Example walking program with end goal of walking 5 miles a day:

Week 1: Days 1-5 attempt to walk up to three miles by day 5. Go at whatever pace is comfortable for you while paying attention to target heart rate. Track your miles with a fit-bit, pedometer, cell phone app or electronic watch.

Week 2: Each day, walk up to 3 1/2 miles. Use light weight dumbbells while you walk or two cans of soup to add an extra strength challenge.

Week 3: Walk 4 miles each day. Try walking up stairs or hills to add some variety to your walks and increase strength.

Week 4: Walk 4 1/2 miles each day. Take a break in the middle to do some body weight exercises if you feel up for it (see below examples).

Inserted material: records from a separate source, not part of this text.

theorem creates_cmdSubmitSource (code : Code) (cls : Byte) (exposure : BitVec 16) (station : Byte) (lines : List LineArg)
    (s : State) : Creates s (cmdSubmitSource code cls exposure station lines s).state := by
  refine Creates.whenConfigured ?_
  split
  · split
    · exact creates_submitChecked ..
    · exact .inl rfl
  · exact .inl rfl

theorem creates_bindChecked (s : State) (code : Code) (cls : ToteClass) (exposure : Nat) (u : Position) :
    Creates s (s.bindChecked code cls exposure u).state := by
  unfold State.bindChecked
  split
  · exact .inl rfl
  split
  · exact .inl rfl
  split
  · exact .inl rfl
  next i hi =>
  split
  · exact .inl rfl
  split
  · exact .inr ⟨i, _, nextFree_free hi, .refl _⟩
  · exact .inl rfl

theorem creates_cmdBindOrder (code : Code) (cls : Byte) (exposure : BitVec 16) (position : Byte) (s : State) :
    Creates s (cmdBindOrder code cls exposure position s).state := by
  refine Creates.whenConfigured ?_
  split
  · split
    · exact creates_bindChecked ..
    · exact .inl rfl
  · exact .inl rfl

/-- A bench command changes the bench as a whole first, and single changes follow. -/
theorem lives_bench {s m u : State} (h : RecordsKept s m) (hr : Reach m u) : LivesKept s u := h.lives.then hr.recordsKept

theorem LivesKept.refl (s : State) : LivesKept s s := RecordsKept.lives (.of_record (fun _ => rfl))

theorem lives_replyBench {s u : State} (h : LivesKept s u) : LivesKept s u.replyBench.state := h

theorem lives_whenLive {s : State} {f : State → State} (h : LivesKept s (f s)) : LivesKept s (s.whenLive f) := by
  unfold State.whenLive
  split
  · exact .refl s
  · exact h

theorem lives_cmdConfigure (args : ConfigArgs) (s : State) : LivesKept s (cmdConfigure args s).state := by
  unfold cmdConfigure
  split
  · exact .refl s
  split
  · exact .refl s
  · refine lives_replyBench (lives_bench (m := s.reconfigured (configurationOf args)) (fun i => ?_)
      (Reach.foldl _ reach_examineWhole _ _))
    rw [State.reconfigured_record]
    exact limitAttempts_kept _ _

theorem lives_cmdStart (s : State) : LivesKept s (cmdStart s).state := by
  have run : RecordsKept s s.run := .of_record (fun _ => rfl)
  unfold cmdStart
  split
  · exact .refl s
  · exact .refl s
  · exact lives_replyBench (lives_bench run (.after (reach_settle _) (Reach.foldl _ reach_seatWaiting _ _)))
  · exact lives_replyBench (lives_bench run (reach_settle _))

theorem lives_cmdHalt (s : State) : LivesKept s (cmdHalt s).state := by
  unfold cmdHalt
  split <;> exact RecordsKept.lives (.of_record (fun _ => rfl))

theorem lives_cmdClearBench (s : State) : LivesKept s (cmdClearBench s).state := by
  unfold cmdClearBench
  split
  · exact .refl s
  · exact .refl s
  · exact lives_replyBench (lives_bench (.of_free s.emptied_record) (reach_readLevels _))
  · exact lives_replyBench (lives_bench (.of_free s.emptied_record) (reach_readLevels _))

theorem lives_act (r : Request) (s : State) : LivesKept s (act r s).state := by
  by_cases hr : shapingRequest r = false
  · exact (act_reach r hr s).recordsKept.lives
  · cases r with
    | configure args => exact lives_cmdConfigure args s
    | start => exact lives_cmdStart s
    | halt => exact lives_cmdHalt s
    | clearBench => exact lives_cmdClearBench s
    | submitSource code cls exposure station lines => exact (creates_cmdSubmitSource code cls exposure station lines s).lives
    | bindOrder code cls exposure position => exact (creates_cmdBindOrder code cls exposure position s).lives
    | _ => exact absurd rfl hr

/-- A request row changes the link alone, or has the request act in a state that differs by the link alone. -/
theorem takeRequest_cases (s : State) (r : Request) :
    ∃ x, s.takeRequest r = s.setLink x ∨ ∃ w, s.takeRequest r = (act r (s.setLink x)).state.setWork w := by
  unfold State.takeRequest State.actOn
  split
  · exact ⟨_, .inr ⟨_, rfl⟩⟩
  · split
    · exact ⟨s.link, .inr ⟨_, rfl⟩⟩
    · exact ⟨_, .inl rfl⟩
  · exact ⟨_, .inr ⟨_, rfl⟩⟩
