/-- A pulse in `IDLE`, during a read under either policy, and in the hung state. -/
theorem witness_pulseDiscardsRead :
    (pending [inp 0xD00#12 0#53 0#1 true]).ports.rst = false ∧
    cfgUpdate (pending [inp 0xD00#12 0#53 0#1 true]).ports (pending [inp 0xD00#12 0#53 0#1 true]) = true ∧
    (pending []).block.seq = .pending ∧ (pending []).block.xipReq ≠ none ∧ (hung []).block.xipReq = none ∧
    (pending []).params.discardPolicy = .hang ∧
    ({ pending [] with params := demoParams .little .restart }).params.discardPolicy = .restart := by decide

/-- Counting, about to fire, fired; no `mode` write in the tick. -/
theorem witness_powerUpOneShot :
    (starting 3 [still]).ports.rst = false ∧ (starting 3 []).block.puDone = false ∧
    (starting 3 []).block.puCnt ≠ (starting 3 []).params.powerupDelay ∧
    (starting 4 []).block.puDone = false ∧ (starting 4 []).block.puCnt = (starting 4 []).params.powerupDelay ∧
    (∀ dat, (starting 4 [still]).ports.reg ≠ .write .mode dat) ∧ (quiet []).block.puDone = true := by decide

theorem witness_ownerDrivesPins : (banging 0x11#8 []).block.modeBb = true ∧ (quiet []).block.modeBb = false := by decide

/-- The block leaves line 3, drives line 0 high and line 1 low; the outside drives each of the three ways. -/
theorem witness_lineResolution :
    blockDrive (pinOutputs (banging 0x31#8 [])) 3 = .z ∧ blockDrive (pinOutputs (banging 0x31#8 [])) 0 = .high ∧
    blockDrive (pinOutputs (banging 0x31#8 [])) 1 = .low ∧
    driveOf (banging 0x31#8 [still]).input.ext 3 = .z ∧
    driveOf (banging 0x31#8 [{ still with ext := ⟨.low, .high, .z, .low⟩ }]).input.ext 3 = .low ∧
    driveOf (banging 0x31#8 [{ still with ext := ⟨.low, .high, .z, .high⟩ }]).input.ext 3 = .high ∧
    driveOf (banging 0x31#8 [{ still with ext := ⟨.low, .high, .z, .low⟩ }]).input.ext 0 = .low ∧
    driveOf (banging 0x31#8 [{ still with ext := ⟨.low, .high, .z, .low⟩ }]).input.ext 1 = .high := by decide

theorem witness_writeClocksOnce :
    ∃ t₁ t₂ t₃, (banging 0x00#8 [still, still, still]).ports.rst = false ∧
      exec (.wrWdata 0x11#8) (banging 0x00#8 [still, still, still]) = .next t₁ ∧ t₁.ports.rst = false ∧
      wrWdata t₁.ports = false ∧ step t₁ = .next t₂ ∧ t₂.ports.rst = false ∧ wrWdata t₂.ports = false ∧
      step t₂ = .next t₃ :=
  ⟨_, _, _, rfl, rfl, rfl, rfl, rfl, rfl, rfl, rfl⟩

theorem witness_adjacentWritesMerge :
    ∃ t₁ t₂ t₃ t₄, (banging 0x00#8 [still, still, still, still]).ports.rst = false ∧
      exec (.wrWdata 0x11#8) (banging 0x00#8 [still, still, still, still]) = .next t₁ ∧ t₁.ports.rst = false ∧
      exec (.wrWdata 0x10#8) t₁ = .next t₂ ∧ t₂.ports.rst = false ∧ wrWdata t₂.ports = false ∧ step t₂ = .next t₃ ∧
      t₃.ports.rst = false ∧ wrWdata t₃.ports = false ∧ step t₃ = .next t₄ :=
  ⟨_, _, _, _, rfl, rfl, rfl, rfl, rfl, rfl, rfl, rfl, rfl, rfl⟩

theorem witness_resetForcesResetState : (pending []).block.modeBb = false := by decide

theorem witness_resetWinsOverOperations :
    (quiet [inp 0#12 0#53 1#1 false]).ports.rst = true ∧ Instr.wrMode 0x03#8 ≠ .nop ∧
    ∃ t, exec (.wrMode 0x03#8) (quiet [inp 0#12 0#53 1#1 false]) = .next t :=
  ⟨rfl, nofun, ⟨_, rfl⟩⟩

/-- P3, ticks 8 and 9: a request held across the reset. -/
theorem witness_resetDropsTransaction :
    ∃ t u, exec .reset (pending [inp 0#12 0x18000500000000#53 1#1 false, inp 0#12 0x18000500000000#53 0#1 false]) = .next t ∧
      step t = .next u ∧ t.ports.rst = false ∧ t.ports.bus = some { we := false, adr := 5#18, datW := 0#32 } :=
  ⟨_, _, rfl, rfl, rfl, rfl⟩

theorem witness_nopTick :
    (acking [still]).block.seq ≠ .pending ∧ (quiet [still]).block.modeBb = false ∧ Quiescent (quiet [still]).block := by
  decide

/-- For HangLastsUntilReset and ReadNeverEndsWhileHung. -/
theorem witness_hung : Hung (hung [still, still]).block ∧
    ∀ x ∈ (hung [still, still]).script.take 2, decodeC x.c = false := by decide

theorem witness_hangNeedsPulse :
    ∃ t, step (pending [inp 0xD00#12 0#53 0#1 true]) = .next t ∧ ¬Hung (pending [inp 0xD00#12 0#53 0#1 true]).block ∧
      Hung t.block :=
  ⟨_, rfl, by decide, by decide⟩

theorem witness_dutiesPreventHang :
    (∃ t, step (pending [still]) = .next t) ∧ WaitsForPowerUp (pending [still]).ports (pending [still]) ∧
    NoModeWritePending (pending [still]).ports (pending [still]) ∧ ¬Hung (pending [still]).block ∧
    ((pending [still]).block.puDone = false → (pending [still]).block.seq ≠ .pending) :=
  ⟨⟨_, rfl⟩, nofun, fun _ => rfl, by decide, nofun⟩

theorem witness_flashUnchangedInXipMode :
    (∃ t, exec (.busWr 0 0xFFFFFFFF#32) (quiet [still]) = .next t) ∧ (quiet [still]).block.modeBb = false :=
  ⟨⟨_, rfl⟩, rfl⟩

theorem witness_flashArbitraryAfterBitbang :
    (∃ t, exec (.wrMode 0x00#8) (banging 0x00#8 [still]) = .next t) ∧ (banging 0x00#8 [still]).block.modeBb = true :=
  ⟨⟨_, rfl⟩, rfl⟩

/-- Resets in a read, in bit-bang mode and with a command running; a readiness of an unfit chip; a chip left ready. -/
theorem witness_unfitChipAnswersFreely :
    ((∃ t, exec .reset (pending [still]) = .next t) ∧ (pending [still]).block.xipReq ≠ none) ∧
    ((∃ t, exec .reset (banging 0x00#8 [still]) = .next t) ∧ (banging 0x00#8 [still]).block.modeBb = true) ∧
    (∃ t, exec .reset { quiet [still] with chipBusy := true } = .next t) ∧
    (∃ t, step { pending [inp 0#12 0#53 0#1 true] with chipMidCommand := true } = .next t) ∧
    (∃ t, step { pending [inp 0#12 0#53 0#1 true] with chipBusy := true } = .next t) ∧
    (pending []).block.seq = .pending ∧
    xipReady (pending [inp 0#12 0#53 0#1 true]).ports (pending [inp 0#12 0#53 0#1 true]) = true ∧
    (∃ t, exec .nop (quiet [{ still with busy := true }]) = .next t) :=
  ⟨⟨⟨_, rfl⟩, nofun⟩, ⟨⟨_, rfl⟩, rfl⟩, ⟨_, rfl⟩, ⟨_, rfl⟩, ⟨_, rfl⟩, rfl, rfl, ⟨_, rfl⟩⟩

/-- The last clause of UnfitChipAnswersFreely: `mode.bb` cleared with the chip deselected and no command running. -/
theorem witness_leavesChipReady :
    ∃ s t : State, s.block.modeBb = true ∧ wrMode s.ports = true ∧ nextModeBb s.ports s.block = false ∧
      LeavesChipReady s.ports s ∧ step s = .next t :=
  ⟨{ banging 0x00#8 [inp 0xD00#12 0#53 0#1 false] with
       block := { (banging 0x00#8 []).block with modeCs := false } }, _,
    rfl, rfl, rfl, fun _ _ _ => ⟨rfl, rfl⟩, rfl⟩

theorem witness_stepKeepsInvariant : Inv (pending [still]) ∧ ∃ t, step (pending [still]) = .next t :=
  ⟨{ request := ⟨rfl, rfl⟩, bounded := by decide, timed := by decide, address := by decide, memory := by decide,
     params := by decide }, ⟨_, rfl⟩⟩

theorem witness_readAheadInfluencesNothing :
    ∃ t t', step (pending [still]) = .next t ∧
      step { pending [still] with block := { (pending [still]).block with xipRa := .held 7 } } = .next t' :=
  ⟨_, _, rfl, rfl⟩

/-- The edges of the region from both sides; the registers and the first offsets that are none. -/
theorem witness_systemAddressDecoding :
    (demoParams .little .hang).ok = true ∧ systemReg (demoParams .little .hang) 0xFF = none ∧
    systemReg (demoParams .little .hang) 0x100 = some .rdata ∧ systemReg (demoParams .little .hang) 0x102 = some .wdata ∧
    systemReg (demoParams .little .hang) 0x103 = some .unmapped ∧
    systemReg (demoParams .little .hang) 0x104 = some .unmapped ∧
    systemWordAdr (demoParams .little .hang) 0x1FFFFFFF = none ∧
    systemWordAdr (demoParams .little .hang) 0x20000000 = some 0#18 ∧
    systemWordAdr (demoParams .little .hang) 0x200FFFFF = some 0x3FFFF#18 ∧
    systemWordAdr (demoParams .little .hang) 0x20100000 = none := by decide

/-- Five offsets at most. -/
theorem witness_bootHeadersShape :
    ([1#24, 2#24, 3#24, 4#24] : List BootOffset).length < 5 ∧ 5 ≤ ([1#24, 2#24, 3#24, 4#24, 5#24] : List BootOffset).length := by
  decide

theorem witness_mergeAndPad : 1 < [0xAA#8, 0xBB#8].length ∧ 3 < 4 := by decide

theorem witness_artifactKeepsHeaders : (∃ rs, encodeBootHeaders [160#24] = .ok rs) ∧ 160 ≤ 160 :=
  ⟨⟨_, rfl⟩, Nat.le_refl _⟩

end Sys2Proof.Tests
end

section
/-! PROOFS. A step is one tick whatever the ports carry (44_pins_and_step.md R174): what `step` runs, case by case, and the
tick each case comes to. -/

namespace Sys2Proof.Proofs

open Sys2Proof.Machine Sys2Proof.Safety

/-- What `step` dispatches on: RESET, an operation of the register port, one of the bus port, NOP on idle ports, or an access
to the unmapped offset alone (R73, R81, R83). -/
theorem presentedInstr_cases (p : Ports) :
    (p.rst = true ∧ presentedInstr p = .ok .reset) ∨
    (∃ i, instrOfAccess p.reg = .ok i ∧ presentedInstr p = .ok i) ∨
    (∃ i, instrOfRequest p.bus = .ok i ∧ presentedInstr p = .ok i) ∨
    (∃ e, presentedInstr p = .error e) ∨
    (p = idlePorts ∧ presentedInstr p = .ok .nop) := by
  obtain ⟨reg, bus, rst⟩ := p
  cases rst with
  | true => exact .inl ⟨rfl, rfl⟩
  | false =>
    cases hr : instrOfAccess reg with
    | ok i => exact .inr (.inl ⟨i, rfl, by simp [presentedInstr, hr]⟩)
    | error e =>
      cases bus with
      | some q => exact .inr (.inr (.inl ⟨_, rfl, by simp [presentedInstr, hr, instrOfRequest]⟩))
      | none =>
        rcases instrOfAccess_error hr with ⟨rfl, rfl⟩ | ⟨rfl, rfl⟩ | ⟨dat, rfl, rfl⟩
        · exact .inr (.inr (.inr (.inr ⟨rfl, rfl⟩)))
        · exact .inr (.inr (.inr (.inl ⟨_, rfl⟩)))
        · exact .inr (.inr (.inr (.inl ⟨_, rfl⟩)))

theorem exec_reset (s : State) : exec .reset s = .next (tick (withRst s.ports) s) := rfl

theorem exec_nop (s : State) : exec .nop s = .next (tick idlePorts s) := rfl

theorem withRst_of_rst {p : Ports} (h : p.rst = true) : withRst p = p := by
  obtain ⟨reg, bus, rst⟩ := p
  cases h
  rfl

/-- The operation the register port carries runs the tick of all three ports. -/
theorem exec_of_access {s : State} {i : Instr} (h : instrOfAccess s.ports.reg = .ok i) :
    exec i s = .next (tick s.ports s) := by
  have hreg : exec i s = regTick s.ports.reg s := by
    rcases instrOfAccess_ok h with ⟨ha, rfl⟩ | ⟨dat, ha, rfl⟩ | ⟨ha, rfl⟩ | ⟨dat, ha, rfl⟩ | ⟨ha, rfl⟩ |
      ⟨dat, ha, rfl⟩ <;> rw [ha] <;> rfl
  exact hreg

/-- A request for the address the bus port carries runs the tick of all three ports: no other bit of a request matters. -/
theorem busTick_of_request {s : State} {q : BusRequest} (h : s.ports.bus = some q) (we : Bool) (datW : XipWord) :
    busTick we q.adr.toNat datW s = .next (tick s.ports s) := by
  have hports : s.ports = withBus (some q) s.ports := by rw [← h]; rfl
  have htick : tick (withBus (some { we := we, adr := q.adr, datW := datW }) s.ports) s =
      tick (withBus (some q) s.ports) s := tick_bus_congr _ _ _ _ rfl s
  rw [busTick_eq (toNat_lt_regionWords q.adr), BitVec.ofNat_toNat, BitVec.setWidth_eq, htick, ← hports]

/-- The operation the bus port carries runs the tick of all three ports. -/
theorem exec_of_request {s : State} {i : Instr} (h : instrOfRequest s.ports.bus = .ok i) :
    exec i s = .next (tick s.ports s) := by
  cases hb : s.ports.bus with
  | none => simp [instrOfRequest, hb] at h
  | some q =>
    obtain ⟨we, adr, datW⟩ := q
    cases we with
    | false =>
      obtain rfl : .busRd adr.toNat = i := by simpa [instrOfRequest, hb] using h
      exact busTick_of_request hb false 0#32
    | true =>
      obtain rfl : .busWr adr.toNat datW = i := by simpa [instrOfRequest, hb] using h
      exact busTick_of_request hb true datW

/-- Every step is the tick of what the ports carry (R174). -/
@[simp] theorem step_eq_tick (s : State) : step s = .next (tick s.ports s) := by
  unfold step
  rcases presentedInstr_cases s.ports with ⟨hr, hp⟩ | ⟨i, hi, hp⟩ | ⟨i, hi, hp⟩ | ⟨e, hp⟩ | ⟨hidle, hp⟩ <;> rw [hp]
  · simp only [exec_reset, withRst_of_rst hr]
  · exact exec_of_access hi
  · exact exec_of_request hi
  · rfl
  · simp only [exec_nop, hidle]

end Sys2Proof.Proofs
end

section
/-! PROOFS. The bus sequencer in a tick (40_bus_sequencer.md R95 to R106): the outputs, the acceptance condition on the input
bits, and where the request on the bus port matters. -/

namespace Sys2Proof.Proofs

open Sys2Proof.Machine Sys2Proof.Safety

/-! ## The acknowledge -/

/-- `ack` is a function of the state alone (R102). -/
@[simp] theorem ackOut_tick (p : Ports) (s : State) : ackOut (tick p s) = decide (s.block.seq = .ack) := rfl

@[simp] theorem datOut_tick (p : Ports) (s : State) : datOut (tick p s) = some (datR s) := rfl

theorem datR_ack {s : State} (hs : s.block.seq = .ack) : datR s = s.block.seqRdata := by
  simp [datR, ackNow, hs]

theorem xipReady_rst {p : Ports} (s : State) (h : p.rst = true) : xipReady p s = false := by
  simp [xipReady, h]

/-- The sequencer is in `ACK` after a tick exactly when readiness came in it, in `PENDING` (R98, R102). -/
theorem nextBlock_seq_ack_iff (p : Ports) (s : State) :
    (nextBlock p s).seq = .ack ↔ s.block.seq = .pending ∧ xipReady p s = true := by
  cases hr : p.rst with
  | true => simp [nextBlock_rst s hr, xipReady_rst s hr]
  | false =>
    rw [nextBlock_run s hr, runBlock_seq]
    cases hs : s.block.seq with
    | idle => cases ha : accept p s <;> simp [nextSeq, hs, ha]
    | pending => cases hx : xipReady p s <;> simp [nextSeq, hs, hx]
    | ack => simp [ack_next hs]

/-- After an `ACK` tick the sequencer is in `IDLE`, by R99 or by the reset. -/
theorem nextBlock_seq_of_ack (p : Ports) {s : State} (hs : s.block.seq = .ack) : (nextBlock p s).seq = .idle := by
  cases hr : p.rst with
  | true => rw [nextBlock_rst s hr, atReset_seq]
  | false => rw [nextBlock_run s hr, runBlock_seq, (ack_next hs).1]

Week 5: Walk 5 miles each day. Continue at this pace as long as you can. Examples of ways to increase steps may be parking further in the parking lot at the grocery store, walking during your lunch break, walking to work, etc.

Body Weight Exercise

Target heart rate by age: 145-160 bpm (young), 130-144 bpm (mid), 110-128 bpm (old)

Example duration of exercise: 20 minutes (beginner), 30 minutes (if exercising more than a month), 60+ minutes (very fit)

This could be categorized under "strength", but is definitely a cardiovascular workout in itself. Here is an example body weight exercise:

Air squats, Pull-ups, Wall sit, Push-ups, Mountain climbers, Single leg deadlift, Side plank, Knee tucks, Burpees, Step-up, Bridge, Lunges, Plank, Calf raise, Triceps dip

Pick 4 or 5 from this list, break them into sets of 10 until you reach 30 minutes of exercise. Every 5 minutes, work in some type of core exercise for 2 or 3 minutes to work abdominal muscles.

Running

Target heart rate by age: 145-160 bpm (young), 130-144 bpm (mid), 110-128 bpm (old)

Example duration of exercise: 10 minutes (beginner), 20 minutes (if exercising more than a month), 45+ minutes (very fit)

Swimming

Target heart rate by age: 145-160 bpm (young), 130-144 bpm (mid), 110-128 bpm (old)

Example duration of exercise: 20 minutes (beginner), 30 minutes (if exercising more than a month), 60+ minutes (very fit)

Biking

Target heart rate by age: 145-160 bpm (young), 130-144 bpm (mid), 110-128 bpm (old)

Example duration of exercise: 30 minutes (beginner), 45 minutes (if exercising more than a month), 60+ minutes (very fit)

Hiking

Target heart rate by age: 145-160 bpm (young), 130-144 bpm (mid), 110-128 bpm (old)

Example duration of exercise: 20 minutes (beginner), 30 minutes (if exercising more than a month), 60+ minutes (very fit)

Yardwork, Fence-post digging

Target heart rate by age: 145-160 bpm (young), 130-144 bpm (mid), 110-128 bpm (old)

Example duration of exercise: 30 minutes (beginner), 45 minutes (if exercising more than a month), 60+ minutes (very fit)

Kayaking

Target heart rate by age: 145-160 bpm (young), 130-144 bpm (mid), 110-128 bpm (old)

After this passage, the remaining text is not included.